Hence, while Courts need not be bound by the procedures and technicalities of the CPC, they should not abandon the core principles. The rationale behind Order XXXVIII Rule 5 is to prevent abuse of process and to ensure that drastic interim relief on account of attachment is not rendered arbitrarily. The solution, therefore, is for courts to be guided by, rather than be bound to, these standards.

In practical terms, the middle path would entail that the party seeking relief under Section 9 provide more than vague allegations or speculative claims. It would require the Applicant to submit credible material in the form of financial statements, communications or past conduct which affirms a genuine risk to the future enforcement of an arbitral award. Nevertheless, unlike in Order XXXVIII Rule 5, the Applicant need not prove that the Respondent has taken steps to sell the assets with fraudulent intent. Merely the strong possibility of asset erosion may be sufficient.

Further, Courts should also look at whether the attachment before judgment is the least restrictive measure to secure the arbitral claim. Courts should prefer alternative interim measures such as bank guarantees or undertakings, if they are sufficient to protect the Applicant. Thus, attachment should remain a last resort remedy, serving only where no less intrusive alternative is available.

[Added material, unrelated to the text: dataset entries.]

-- ==== Sys2Proof/Safety.lean ====
section
/-! DEFINITION. The terms claims use: runs of instructions and events, the named premises of the spec, the hazards a
safe run avoids, and what is meant by a sound transmit side and by two states that no agent can tell apart. -/

namespace Sys2Proof.Machine

/-! ### Runs -/

/-- The instructions performed one after the other; `none` if one of them stops the machine. -/
def runInstrs : List Instr → State → Option State
  | [], s => some s
  | i :: rest, s =>
    match exec i s with
    | .next t => runInstrs rest t
    | .fault _ => none
    | .refused _ => none

/-- What the agents have issued performed in order; `none` if something stops the machine. -/
def runIssued : List Issued → State → Option State
  | [], s => some s
  | e :: rest, s =>
    match performIssued e s with
    | .next t => runIssued rest t
    | .fault _ => none
    | .refused _ => none

/-! ### Hazards (70_reset_and_hazards.md) -/

/-- Whether an instruction builds a frame or resets the transmit side: `BUILD`, `RESET`, and every command, since each
begins with a `BUILD` (43_commands.md R151, R152). -/
def restartsTx : Instr → Bool
  | .cmdOpen => true
  | .cmdClose => true
  | .cmdLed _ => true
  | .cmdIsPressed _ => true
  | .cmdEnroll _ => true
  | .cmdDeleteOne _ => true
  | .cmdDeleteAll => true
  | .cmdUserCount _ => true
  | .cmdIdentify _ => true
  | .cmdLastId _ => true
  | .cmdCancelEnroll => true
  | .request _ _ _ _ _ => false
  | .response _ _ _ _ _ _ _ _ => false
  | .csum _ _ _ _ _ => false
  | .build _ _ _ _ _ => true
  | .txpop => false
  | .ser => false
  | .rxclr => false
  | .rxpush _ => false
  | .parse => false
  | .rdstat => false
  | .reset => true

/-- The software does not rebuild or reset a frame that is partly sent (70_reset_and_hazards.md R205). -/
def hazardFree (i : Instr) (s : State) : Bool :=
  !(restartsTx i && decide (0 < s.txi.val) && decide (s.txi.val < 8))

/-- A run in which no instruction is a hazard; `none` otherwise. -/
def runHazardFree : List Instr → State → Option State
  | [], s => some s
  | i :: rest, s =>
    if hazardFree i s then
      match exec i s with
      | .next t => runHazardFree rest t
      | .fault _ => none
      | .refused _ => none
    else none

/-- The next step is safe for what the codec emits: what is issued next, if anything, is an instruction and no hazard, or a
transport call, or comes from an agent that is blocked. It says nothing of the bytes that a `TWrite` issued by hand hands
over, which the model leaves free (assumption log 17). -/
def safeStep (s : State) : Bool :=
  match s.issued with
  | [] => true
  | e :: _ =>
    decide (e.issuer ∈ s.blocked) ||
      match e.event with
      | .twrite _ => true
      | .tread _ => true
      | .issue c =>
        match decode Config.vocab c with
        | .instr i => hazardFree i s
        | .rejected _ => false

/-! ### Named premises (70_reset_and_hazards.md R217) -/

/-- The `TWrite` of the next command returns. -/
def writeReturns (s : State) : Bool :=
  match (writeAnswer s).outcome with
  | .sent => true
  | .failed _ => true
  | .never _ => false

/-- The transport's answer to the read that a response-bearing command issued next makes after its write. -/
def commandReadAnswer (s : State) : ReadAnswer := readAnswer (dropWriteAnswer s)

/-- The bytes the transport pushes between the `RXCLR` of a response-bearing command issued next and the end of its
read. -/
def commandArrivals (s : State) : List Byte := (writeAnswer s).arrived ++ (commandReadAnswer s).arrived

/-- `TransportFair`, of the transport calls of the next command: each returns one of its outcomes
(70_reset_and_hazards.md R215). -/
def transportFair (s : State) : Bool := writeReturns s && (commandReadAnswer s).returns

/-- The byte an event pushes into the receive side. -/
def pushOf : Event → Option Byte
  | .issue (.named .rxpush [b] none) => some b
  | .issue (.named _ _ _) => none
  | .issue (.frame _ _ _) => none
  | .twrite _ => none
  | .tread _ => none

/-- `ExclusiveUse`, of what is issued while a command of `caller` runs: no other host issues any codec operation or
transport call (70_reset_and_hazards.md R209). -/
def exclusiveUse (caller : Nat) (es : List Issued) : Bool :=
  es.all fun e =>
    match e.issuer with
    | .host c => c == caller
    | .transport => true
    | .platform => true

/-- Beside the hosts, only the transport acts, and it only pushes bytes: the platform does not reset the codec
(00_scope.md R10, 92_eei_decisions.md D2; 43_commands.md R168, "no other agent using the codec"). `ExclusiveUse` bars only
other hosts, while 70_reset_and_hazards.md R200 lets the platform reset between any two operations, so a claim takes this
as a premise of its own (assumption log 9). -/
def othersOnlyPush (es : List Issued) : Bool :=
  es.all fun e =>
    match e.issuer with
    | .host _ => true
    | .transport => (pushOf e.event).isSome
    | .platform => false

/-- What `caller` itself issues, in order. -/
def ownEvents (caller : Nat) (es : List Issued) : List Event :=
  (es.filter fun e => e.issuer == .host caller).map (·.event)

/-- The bytes pushed after the first `RXCLR` of `caller`, in order. -/
def bytesAfterClear (caller : Nat) : List Issued → List Byte
  | [] => []
  | e :: es =>
    if e = ⟨.host caller, .issue (encodeNamed .rxclr)⟩ then es.filterMap fun x => pushOf x.event
    else bytesAfterClear caller es

/-- `CleanEntry`. -/
def cleanEntry (s : State) : Bool := s.txi.val == 8 || s.txi.val == 0

/-- `QuietLink`, of a response-bearing command issued next: what is pushed between its `RXCLR` and the return of its
`TRead` are bytes of the module's response to this request, in order, and nothing else; all of them, or as many as came
before the read gave up. DESIGN CHOICE (assumption log 20): they are the module's own bytes, none damaged and none lost
among them, so that with all eight of them `ResponseIsModules` follows. -/
def quietLink (response : Frame) (s : State) : Bool := (commandArrivals s).isPrefixOf (serialize response)

/-- `ResponseWellFormed`, of the response held in `RXF`. -/
def responseWellFormed (s : State) : Bool := markersOK s.rxf && checksumOK s.rxf

/-- `ResponseIsModules`: what `RXF` holds is the frame the module sent. -/
def responseIsModules (sent : Frame) (s : State) : Bool := s.rxf == sent

/-- `OpcodesDistinct`, for the opcodes. -/
def opcodesDistinct (v : Vocab) : Bool := decide ((commands.map (commandOpcode v)).Nodup)

/-- `OpcodesDistinct`, for the values of the fifteen AckCode names (assumption log 19). -/
def acksDistinct (v : Vocab) : Bool := decide ((ackNames.map (ackValue v)).Nodup)

/-! ### A sound transmit side -/

/-- The frame is a request frame: `BuildRequest` of some operands (41_serializer.md R110). -/
def isRequest (f : Frame) : Prop := ∃ op p0 p1 p2 p3 : Byte, f = buildRequest op p0 p1 p2 p3

/-- A frame with bytes left to emit is a request frame (10_state.md R34). -/
def txFrameSound (s : State) : Prop := s.txi.val < 8 → isRequest s.txf

/-- The bytes of the current frame that have been emitted, while it is being emitted (10_state.md R22). -/
def partlySent (s : State) : List Byte := if s.txi.val < 8 then (serialize s.txf).take s.txi.val else []

/-- All bytes ever emitted are whole request frames, followed by what has been sent of the current request frame
(41_serializer.md R118). -/
def wireSound (s : State) : Prop :=
  txFrameSound s ∧
    ∃ frames : List Frame, (∀ f ∈ frames, isRequest f) ∧ s.emitted = frames.flatMap serialize ++ partlySent s

/-- The frame an instruction builds into `TXF`, if it builds one (41_serializer.md R112, 43_commands.md R151, R152). -/
def frameBuiltBy : Instr → Option Frame
  | .cmdOpen => some (buildRequest Config.vocab.opOpen 0 0 0 0)
  | .cmdClose => some (buildRequest Config.vocab.opClose 0 0 0 0)
  | .cmdLed a => some (buildRequest Config.vocab.opLed a 0 0 0)
  | .cmdIsPressed _ => some (buildRequest Config.vocab.opIsPressed 0 0 0 0)
  | .cmdEnroll a => some (buildRequest Config.vocab.opEnroll a 0 0 0)
  | .cmdDeleteOne a => some (buildRequest Config.vocab.opDeleteOne a 0 0 0)
  | .cmdDeleteAll => some (buildRequest Config.vocab.opDeleteAll 0 0 0 0)
  | .cmdUserCount _ => some (buildRequest Config.vocab.opUserCount 0 0 0 0)
  | .cmdIdentify _ => some (buildRequest Config.vocab.opIdentify 0 0 0 0)
  | .cmdLastId _ => some (buildRequest Config.vocab.opLastId 0 0 0 0)
  | .cmdCancelEnroll => some (buildRequest Config.vocab.opCancelEnroll 0 0 0 0)
  | .request _ _ _ _ _ => none
  | .response _ _ _ _ _ _ _ _ => none
  | .csum _ _ _ _ _ => none
  | .build op p0 p1 p2 p3 => some (buildRequest op p0 p1 p2 p3)
  | .txpop => none
  | .ser => none
  | .rxclr => none
  | .rxpush _ => none
  | .parse => none
  | .rdstat => none
  | .reset => none

/-- Whether a frame just built is started by what follows: a `TXPOP` or `SER` comes before the transmit side is restarted
(41_serializer.md R118). -/
def isStarted : List Instr → Bool
  | [] => false
  | i :: rest => i == .txpop || i == .ser || (!restartsTx i && isStarted rest)

/-- The frames of a run that are started, in order: of a command always, since it emits its frame itself, and of a `BUILD`
unless the transmit side is restarted, or the run ends, before a byte of it is emitted (41_serializer.md R118). -/
def startedFrames : List Instr → List Frame
  | [] => []
  | i :: rest =>
    match frameBuiltBy i with
    | some f => if (commandOf i).isSome || isStarted rest then f :: startedFrames rest else startedFrames rest
    | none => startedFrames rest

/-! ### What no agent can see (00_scope.md R15) -/

/-- Two states that differ at most in what no operation can return: `ACC`, the bytes of `TXF` already emitted, the bytes
of `RXF` not yet received. -/
def indistinguishable (s t : State) : Prop :=
  s.txi = t.txi ∧ s.rxi = t.rxi ∧ remainingTxBytes s = remainingTxBytes t ∧
    (serialize s.rxf).take s.rxi.val = (serialize t.rxf).take t.rxi.val ∧ s.result = t.result ∧
    s.emitted = t.emitted ∧ s.calls = t.calls ∧ s.delivered = t.delivered ∧ s.writeAnswers = t.writeAnswers ∧
    s.readAnswers = t.readAnswers ∧ s.blocked = t.blocked ∧ s.issued = t.issued ∧ s.draws = t.draws

/-! ### The receive side over a run -/

/-- Whether an instruction leaves the receive side collecting: anything but `RXCLR`, `RESET` and the four
response-bearing commands, which begin with `RXCLR` (42_deserializer.md R138, 43_commands.md R152). -/
def keepsReceiving : Instr → Bool
  | .cmdOpen => true
  | .cmdClose => true
  | .cmdLed _ => true
  | .cmdIsPressed _ => false
  | .cmdEnroll _ => true
  | .cmdDeleteOne _ => true
  | .cmdDeleteAll => true
  | .cmdUserCount _ => false
  | .cmdIdentify _ => false
  | .cmdLastId _ => false
  | .cmdCancelEnroll => true
  | .request _ _ _ _ _ => true
  | .response _ _ _ _ _ _ _ _ => true
  | .csum _ _ _ _ _ => true
  | .build _ _ _ _ _ => true
  | .txpop => true
  | .ser => true
  | .rxclr => false
  | .rxpush _ => true
  | .parse => true
  | .rdstat => true
  | .reset => false

/-- The bytes pushed into the receive side by an instruction performed in `s`: the byte of an `RXPUSH`, or what the
transport pushes while the host waits in the command's transport calls. -/
def receivedBy (i : Instr) (s : State) : List Byte :=
  match i with
  | .cmdOpen => (writeAnswer s).arrived
  | .cmdClose => (writeAnswer s).arrived
  | .cmdLed _ => (writeAnswer s).arrived
  | .cmdIsPressed _ => responseBytes s
  | .cmdEnroll _ => (writeAnswer s).arrived
  | .cmdDeleteOne _ => (writeAnswer s).arrived
  | .cmdDeleteAll => (writeAnswer s).arrived
  | .cmdUserCount _ => responseBytes s
  | .cmdIdentify _ => responseBytes s
  | .cmdLastId _ => responseBytes s
  | .cmdCancelEnroll => (writeAnswer s).arrived
  | .request _ _ _ _ _ => []
  | .response _ _ _ _ _ _ _ _ => []
  | .csum _ _ _ _ _ => []
  | .build _ _ _ _ _ => []
  | .txpop => []
  | .ser => []
  | .rxclr => []
  | .rxpush b => [b]
  | .parse => []
  | .rdstat => []
  | .reset => []
where
  /-- What a response-bearing command receives: during its write, and during its read if it makes one. -/
  responseBytes (s : State) : List Byte :=
    match (writeAnswer s).outcome with
    | .sent => commandArrivals s
    | .failed _ => (writeAnswer s).arrived
    | .never _ => (writeAnswer s).arrived

/-- The bytes pushed by the instructions of a run, in order. -/
def receivedBytes : List Instr → State → List Byte
  | [], _ => []
  | i :: rest, s =>
    receivedBy i s ++
      match exec i s with
      | .next t => receivedBytes rest t
      | .fault _ => []
      | .refused _ => []

end Sys2Proof.Machine
end

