/-- 43_commands.md R151, 30_encoding.md R76 and 20_memory.md R48: a command without a response is its expansion, `BUILD`,
`SER`, `TWrite`, wherever before and between them the transport pushes the bytes that the command as one step takes as
arriving in its write, however the write ends (assumption logs 4, 9 and 18). -/
def Obligations.SendOnlyCommandIsItsExpansion : Prop :=
  ∀ (a : Byte) (s : State) (i : Instr) (op p : Byte) (c : Nat) (o : WriteOutcome) (w x y last : List Byte)
    (rest : List WriteAnswer), (i, op, p) ∈ sendOnlyCommands a → .host c ∉ s.blocked → .transport ∉ s.blocked →
    s.writeAnswers = ⟨o, w ++ x ++ y ++ last⟩ :: rest → ∃ t : State, exec i s = .next t ∧
      runIssued (pushEvents w ++ [byHost c (.build op p 0 0 0)] ++ pushEvents x ++ [byHost c .ser] ++ pushEvents y ++
        [⟨.host c, .twrite (commandFrame op p)⟩]) { s with writeAnswers := ⟨o, last⟩ :: rest } =
        some (noteBlocked (.host c) t)

/-- 43_commands.md R152, 30_encoding.md R76 and 20_memory.md R48: a response-bearing command whose write succeeds is its
expansion, `RXCLR`, `BUILD`, `SER`, `TWrite`, `TRead`, `RDSTAT`, wherever between them the transport pushes the bytes that
the command as one step takes as arriving in its write and its read (assumption logs 4, 9 and 18). -/
def Obligations.SendRecvCommandIsItsExpansionInterleaved : Prop :=
  ∀ (d : Timeout) (s : State) (i : Instr) (op : Byte) (c : Nat) (r : Bool) (w x y inWrite z inRead : List Byte)
    (was : List WriteAnswer) (ras : List ReadAnswer),
    (i, op) ∈ sendRecvCommands d → .host c ∉ s.blocked → .transport ∉ s.blocked →
    s.writeAnswers = ⟨.sent, w ++ x ++ y ++ inWrite⟩ :: was → s.readAnswers = ⟨z ++ inRead, r⟩ :: ras →
    ∃ t u : State, exec i s = .next t ∧
      runIssued ([byHost c .rxclr] ++ pushEvents w ++ [byHost c (.build op 0 0 0 0)] ++ pushEvents x ++
        [byHost c .ser] ++ pushEvents y ++ [⟨.host c, .twrite (commandFrame op 0)⟩] ++ pushEvents z ++
        [⟨.host c, .tread d⟩])
        { s with writeAnswers := ⟨.sent, inWrite⟩ :: was, readAnswers := ⟨inRead, r⟩ :: ras } = some u ∧
      ((u.result = .ok ∧ ∃ v, exec .rdstat u = .next { u with result := .byte v } ∧
          t = { u with result := .okByte v }) ∨
        (u.result ≠ .ok ∧ u = noteBlocked (.host c) t))

/-- 43_commands.md R152 and R168, 20_memory.md R48: a response-bearing command whose write fails or never returns is `RXCLR`,
`BUILD`, `SER`, `TWrite`, wherever between them the transport pushes the bytes that the command as one step takes as
arriving in its write (assumption logs 4, 9 and 18). -/
def Obligations.FailedSendRecvIsItsExpansionInterleaved : Prop :=
  ∀ (d : Timeout) (s : State) (i : Instr) (op : Byte) (c : Nat) (o : WriteOutcome) (w x y inWrite : List Byte)
    (was : List WriteAnswer),
    (i, op) ∈ sendRecvCommands d → .host c ∉ s.blocked → .transport ∉ s.blocked → o ≠ .sent →
    s.writeAnswers = ⟨o, w ++ x ++ y ++ inWrite⟩ :: was → ∃ t : State, exec i s = .next t ∧
      runIssued ([byHost c .rxclr] ++ pushEvents w ++ [byHost c (.build op 0 0 0 0)] ++ pushEvents x ++
        [byHost c .ser] ++ pushEvents y ++ [⟨.host c, .twrite (commandFrame op 0)⟩])
        { s with writeAnswers := ⟨o, inWrite⟩ :: was } = some (noteBlocked (.host c) t)

/-- 70_reset_and_hazards.md R217: under `ExclusiveUse`, and with no `RESET` by the platform in between (R200, assumption log
9), the operations of a command write exactly its frame, once, whatever the transport pushes among them, and a response-bearing command whose read succeeds has as its status byte byte 2 of the
first eight bytes pushed after its `RXCLR` (42_deserializer.md R138). The transport's calls are taken to return
(`TransportFair`) with all that arrives listed among the events; that the read then gives up below eight bytes is its
answer. -/
def Obligations.ExclusiveUseMakesCommandsWriteTheirFrame : Prop :=
  (∀ (a : Byte) (s : State) (i : Instr) (op p : Byte) (c : Nat) (es : List Issued) (was : List WriteAnswer),
    (i, op, p) ∈ sendOnlyCommands a → exclusiveUse c es = true → othersOnlyPush es = true →
    ownEvents c es = [byName (.build op p 0 0 0), byName .ser] → .host c ∉ s.blocked → .transport ∉ s.blocked →
    s.writeAnswers = ⟨.sent, []⟩ :: was → ∃ u : State,
      runIssued (es ++ [⟨.host c, .twrite (commandFrame op p)⟩]) s = some u ∧ u.result = .ok ∧
      u.txf.toList = commandFrame op p ∧ u.txi.val = 8 ∧ u.emitted = s.emitted ++ commandFrame op p ∧
      u.calls = s.calls ++ [.write (commandFrame op p)] ∧ u.delivered = s.delivered ++ commandFrame op p) ∧
  (∀ (d : Timeout) (s : State) (i : Instr) (op : Byte) (c : Nat) (es : List Issued) (was : List WriteAnswer)
    (ras : List ReadAnswer),
    (i, op) ∈ sendRecvCommands d → exclusiveUse c es = true → othersOnlyPush es = true →
    ownEvents c es = [byName .rxclr, byName (.build op 0 0 0 0), byName .ser, .twrite (commandFrame op 0)] →
    .host c ∉ s.blocked → .transport ∉ s.blocked →
    s.writeAnswers = ⟨.sent, []⟩ :: was → s.readAnswers = ⟨[], true⟩ :: ras → ∃ u : State,
      runIssued (es ++ [⟨.host c, .tread d⟩]) s = some u ∧
      u.txf.toList = commandFrame op 0 ∧ u.txi.val = 8 ∧ u.emitted = s.emitted ++ commandFrame op 0 ∧
      u.calls = s.calls ++ [.write (commandFrame op 0), .read 8 d] ∧ u.delivered = s.delivered ++ commandFrame op 0 ∧
      u.rxi.val = min 8 (bytesAfterClear c es).length ∧
      (serialize u.rxf).take u.rxi.val = (bytesAfterClear c es).take 8 ∧
      (u.rxi.val < 8 → u.result = .err .transportError) ∧
      ∀ (b0 b1 b2 b3 b4 b5 b6 b7 : Byte) (more : List Byte),
        bytesAfterClear c es = b0 :: b1 :: b2 :: b3 :: b4 :: b5 :: b6 :: b7 :: more →
          u.result = .ok ∧ exec .rdstat u = .next { u with result := .byte b2 })

/-- 70_reset_and_hazards.md R217 and R211: under `QuietLink` and `TransportFair` the value a response-bearing command returns
is the status byte of the module's response, and what `RXF` then holds is that response (`ResponseIsModules`); without all
of its bytes the command returns `Err(TransportError)`. That `QuietLink` means the module's bytes undamaged, so that it
implies `ResponseIsModules` here, is assumption log 20. `ExclusiveUse` is built into a command as one step (assumption
log 9). -/
def Obligations.QuietLinkMakesTheValueTheModules : Prop :=
  ∀ (d : Timeout) (s : State) (i : Instr) (op : Byte) (response : Frame),
    (i, op) ∈ sendRecvCommands d → quietLink response s = true → transportFair s = true → ∃ t : State,
      exec i s = .next t ∧
      ((t.result = .okByte (statusOf response) ∧ responseIsModules response t = true) ∨ t.result = .err .transportError) ∧
      ((writeAnswer s).outcome = .sent → commandArrivals s = serialize response →
        t.result = .okByte (statusOf response))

The High Courts have also increasingly leaned towards this flexible yet principled standard. In Ajay Singh v. Kal Airways Pvt. Ltd. & Ors., the Delhi High Court held that under Section 9, courts have wide discretionary powers, and while the courts have substantial latitude in the exercise of interim measures, it is not per se unbounded. Its exercise has to be made in the light of already settled legal principles. It highlighted that although both Orders XXXVIII and XXXIX of the CPC are not strictly binding in terms of procedure, they do constitute useful analogies to ensure that interim relief is not granted arbitrarily. A similar decision was rendered by the Delhi High Court in Dr. Vivek Jain. The Court held that while the residual clause in Section 9 empowers the Court to frame any interim measure as may be considered ‘just and convenient’, the clause cannot justify an order for attachment before judgment where ‘the foundational grounds for the issuance of such directions is found to be totally absent’.

In conclusion, we argue that a standard of this nature that balances flexibility with legal discipline is both consistent with the legislative purpose of the A&C Act and sensitive to the practical realities of arbitration. By requiring the Applicant to substantiate (not merely allege) the risk to the claim but not insisting on full-blown proof of intent to defraud, courts can ensure that Section 9 is not reduced either to a toothless remedy or a blunt instrument.